Vi esta construcción por primera vez ayer en una página web, ¡y me pareció bastante rara! La frase era algo así:

_Que sepas que no me gusta, pero._

¿Se considera gramaticalmente correcto poner ese "pero" al final de la frase? ¿Os parece normal así?

En inglés, a veces sí se coloca el "but" ahí (al menos coloquialmente en el lenguaje hablado), pero nunca lo he oído/leído antes en español, y sólo quería preguntaros qué pensáis sobre esto.

Gracias


----------



## Namakemono

Es como en inglés. Dices "pero" para dar a entender que tienes reservas, o en este caso para decir "la decisión es tuya, pero a mí no me agrada". Quizás el que escribió ese mensaje debió haber puesto puntos suspensivos.


----------



## alc112

Yo tengo entendido que es así:
"pero" es un conector, y como tal une dos oraciones.

Juan vino a casa
+
Llegó tarde
=
Juan vino a casa, pero llegó tarde.

La duda que yo siempre tengo es si va o no la coma. Yo siempre se la pongo más que nada por un detalle de lectura (hacer una pausa)

Entonces, "pero" está entre medio de 2 oraciones, no es ni el comienzo ni el final.
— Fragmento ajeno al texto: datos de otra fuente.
/-- An accepted MEM_WRITE that has arrived whole and that nothing refuses. -/
theorem doMemWrite_eq {q : Req} {size : Nat} (hruns : s.runs 0x20 q = true) (htrailer : q.trailerOk = true) (hpart : q.part = none)
    (hspace : q.n 0 < 256) (hsize : spaceSize (q.n 0) = some size) (hoff : q.n 1 < size) (hvault : q.n 0 ≠ 0x11) (hpattern : q.n 0 ≠ 1) :
    let n := min q.payload.length (size - q.n 1)
    s.routine.writeFree q (q.n 1) (q.n 1 + n) →
    ∃ ws, doMemWrite q s =
      ((s.routine.writeSpace (q.n 0) (q.n 1) (q.payload.take n) (writeTiles q)).setWrites ws).reply 0x20 q
        (if n = q.payload.length then St.ok else St.part) [BitVec.ofNat 32 n] := by
  intro n hfree
  have hpos : 0 < n := by
    have : 0 < q.payload.length := payload_pos_of_runs hruns
    omega
  have hin : ¬size ≤ q.n 1 := Nat.not_le.2 hoff
  have hbegin (targets : List (Nat × Nat)) (hl : targets.map Prod.fst = writeTiles q) :=
    State.writeBegin_mem (s := s.routine) (w := { op := 0x20, q := q, targets := targets, limit := n })
      rfl hpart htrailer hl (Nat.min_le_left ..) hpos rfl rfl
  rw [doMemWrite, State.request_of_runs hruns rfl]
  by_cases hfirn : q.n 0 = 0x10
  · have hl : writeTiles q = [0] := if_pos hfirn
    obtain ⟨hnone, hfree⟩ : q.tiles 2 = [] ∧ s.routine.firnRefused (q.n 1) (q.n 1 + n) = none := by
      simpa only [State.writeFree, if_pos hfirn] using hfree
    obtain ⟨ws, hdo⟩ := hbegin [(0, 0)] (by simp [hl])
    refine ⟨ws, Eq.trans ?_ hdo⟩
    have hchip : chipSpace (q.n 0) = true := by simp [chipSpace, hfirn]
    have hparams : ¬(256 ≤ q.n 0 ∨ (chipSpace (q.n 0) = true ∧ (!(q.tiles 2).isEmpty) = true)) := by
      rw [hnone]
      simpa using hspace
    simp only [if_neg hparams, hsize]
    simp only [if_neg hvault, hpattern, hin, or_self, if_false, if_pos hfirn, hchip, if_true]
    rw [hfree]
    rfl
  · have hl : writeTiles q = q.tiles 2 := if_neg hfirn
    obtain ⟨hsome, hfree⟩ : q.tiles 2 ≠ [] ∧ s.routine.writeRefused (q.n 0) (q.n 1) (q.n 1 + n) (q.tiles 2) = none := by
      simpa only [State.writeFree, hl, if_neg hfirn] using hfree
    obtain ⟨ws, hdo⟩ := hbegin ((q.tiles 2).map (·, 0)) (by simp [hl, Function.comp_def])
    refine ⟨ws, Eq.trans ?_ hdo⟩
    have hchip : chipSpace (q.n 0) = false := by simp [chipSpace, hfirn, hvault]
    have hparams : ¬(256 ≤ q.n 0 ∨ (chipSpace (q.n 0) = true ∧ (!(q.tiles 2).isEmpty) = true)) := by
      rw [hchip]
      simpa using hspace
    have hnonempty : ¬(q.tiles 2).isEmpty = true := by simpa using hsome
    simp only [if_neg hparams, hsize]
    simp only [if_neg hvault, hpattern, hin, or_self, if_false, if_neg hfirn, hchip, if_neg hnonempty,
      Bool.false_eq_true]
    rw [hfree]

/-- No space is larger than its share of the memory's keys. -/
theorem spaceSize_le {space size : Nat} (h : spaceSize space = some size) : size ≤ 2 ^ 23 := by
  unfold spaceSize at h
  split at h <;> cases h <;> decide

theorem writeTiles_lt {q : Req} : ∀ u ∈ writeTiles q, u < 64 := by
  unfold writeTiles
  split
  · simp
  · exact fun u => tilesOf_lt

/-- Settles O15: behind its checks the routine writes each named tile in turn, and replies. -/
theorem memoryWrites : Obligations.MemoryWrites := by
  unfold Obligations.MemoryWrites
  intro q s size hruns htrailer hpart hspace hsize hoff hvault hpattern n l hfree
  have hexec : exec (.memWrite q) s = .next (doMemWrite q s) := congrArg Host.Outcome.next (State.byTable_of_runs hruns _)
  obtain ⟨ws, hdo⟩ := doMemWrite_eq hruns htrailer hpart hspace hsize hoff hvault hpattern hfree
  rw [hdo] at hexec
  have hcounts := s.routine_counts
  have hlen : (q.payload.take n).length = n := by simp [n]
  have hfit : q.n 1 + (q.payload.take n).length ≤ 2 ^ 23 := by
    have := spaceSize_le hsize
    omega
  obtain ⟨hown, hother, hregs⟩ := s.routine.writeSpace_spec (space := q.n 0) (off := q.n 1) (data := q.payload.take n) writeTiles_lt hfit
  rw [hlen] at hown hother
  generalize s.routine.writeSpace (q.n 0) (q.n 1) (q.payload.take n) (writeTiles q) = r at *
  have hreply := (r.setWrites ws).reply_replies 0x20 q (if n = q.payload.length then St.ok else St.part) [BitVec.ofNat 32 n] []
  refine ⟨_, hexec, State.reply_answered _ _ _ _ _ _, fun u hu i hi => ?_, fun space u off hu hoff hout => ?_, fun a ha => ?_⟩
  · refine (State.mget_congr hreply.mem ..).trans ((hown u hu i hi).trans ?_)
    simp [List.getD_eq_getElem?_getD, List.getElem?_take_of_lt hi]
  · exact (State.mget_congr hreply.mem ..).trans ((hother space u off hu hoff hout).trans (State.mget_congr hcounts.mem ..))
  · obtain ⟨hcount, hsess⟩ : counting a = false ∧ a ≠ R.SESS_STAT q.session.toNat := by simpa using ha
    exact (hreply.regs a hsess).trans ((State.rget_congr hregs a).trans (hcounts.regs a hcount))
Sin embargo, hay veces que usa el "pero" al final de una oración, pero su uso es más bien oral, no escrito. Lo que se espera en este caso, es que el receptor del mensaje imagine la situación que sigue después de ese "pero" o bien que haga algún gesto.

Saludos


----------



## bigzaqui

usas el "pero" en ese caso para algo de tu opinion algo asi:
"ella le gusta el delincuente,pero..." es algo asi como que a ti no te gusta, no te "cuadra", te parece que no es lo mejor...

saludoss


----------



## serg79_

Gracias a los tres, pero a ver, no creo haberme explicado bien, perdón.  

Me refería a lo de poner el "pero" al final de la frase *en vez de* ponerlo al principio.

O sea, la frase habría sido:

_Pero que sepas que no me gusta._

Mientras que esta persona lo ha escrito así:

_Que sepas que no me gusta, pero._

Como mencioné, en inglés a veces sí se pone el "but" al final (al menos en el lenguaje hablado), pero nunca lo he visto antes en español, y es más bien sobre esto que quería saber vuestra opinión.

Gracias de nuevo.

(Y por cierto, yo también siempre tengo esa misma duda sobre la coma, tanto en español como en ingles ).


----------



## gonza_arg

Hola. Para mí es incorrecto, aunque tal vez esté equivocado, pero nunca escuché hablar de esa manera y nunca lo he visto escrito. Además, en español no suena natural en lo absoluto. Parece como si un angloparlante hubiera escrito eso en español, como el aunque: "though" que colocan al final de algunas frases.
Yo diría algo así:
_"Pero quiero que sepas que no me gusta." _Esto suena más natural.
Gonza.


----------



## bigzaqui

you are right but when you are talking with another person yo can use it like:

"esa persona no me gusta pero..." you stop talking and the another person understand what you mean, like " es tu problema si quieres estar con el" or "tengo que hablarle por que es mi jefe" 

esto es en el lenguaje latino, no se si por europa sea distinto
you can say this in the spanish of Latin America, but maybe in Europe you can't

bye!


----------



## serg79_

Vale, gracias otra vez .
La persona que escribió la frase mencionada era de España, y por el contexto estoy casi seguro de que puso ese "pero" al final de la frase como si lo pudiera haber puesto al principio también (pues, puso un punto después del "pero", y no puntos suspensivos). Pero por lo que me habéis dicho, os suena mal así, así que tal vez habrá sido por influencia del inglés u otra cosa...
De todo modos, ¡gracias por vuestra ayuda!


----------



## Outsider

serg79_ said:


> Como mencioné, en inglés a veces sí se pone el "but" al final (al menos en el lenguaje hablado) [...]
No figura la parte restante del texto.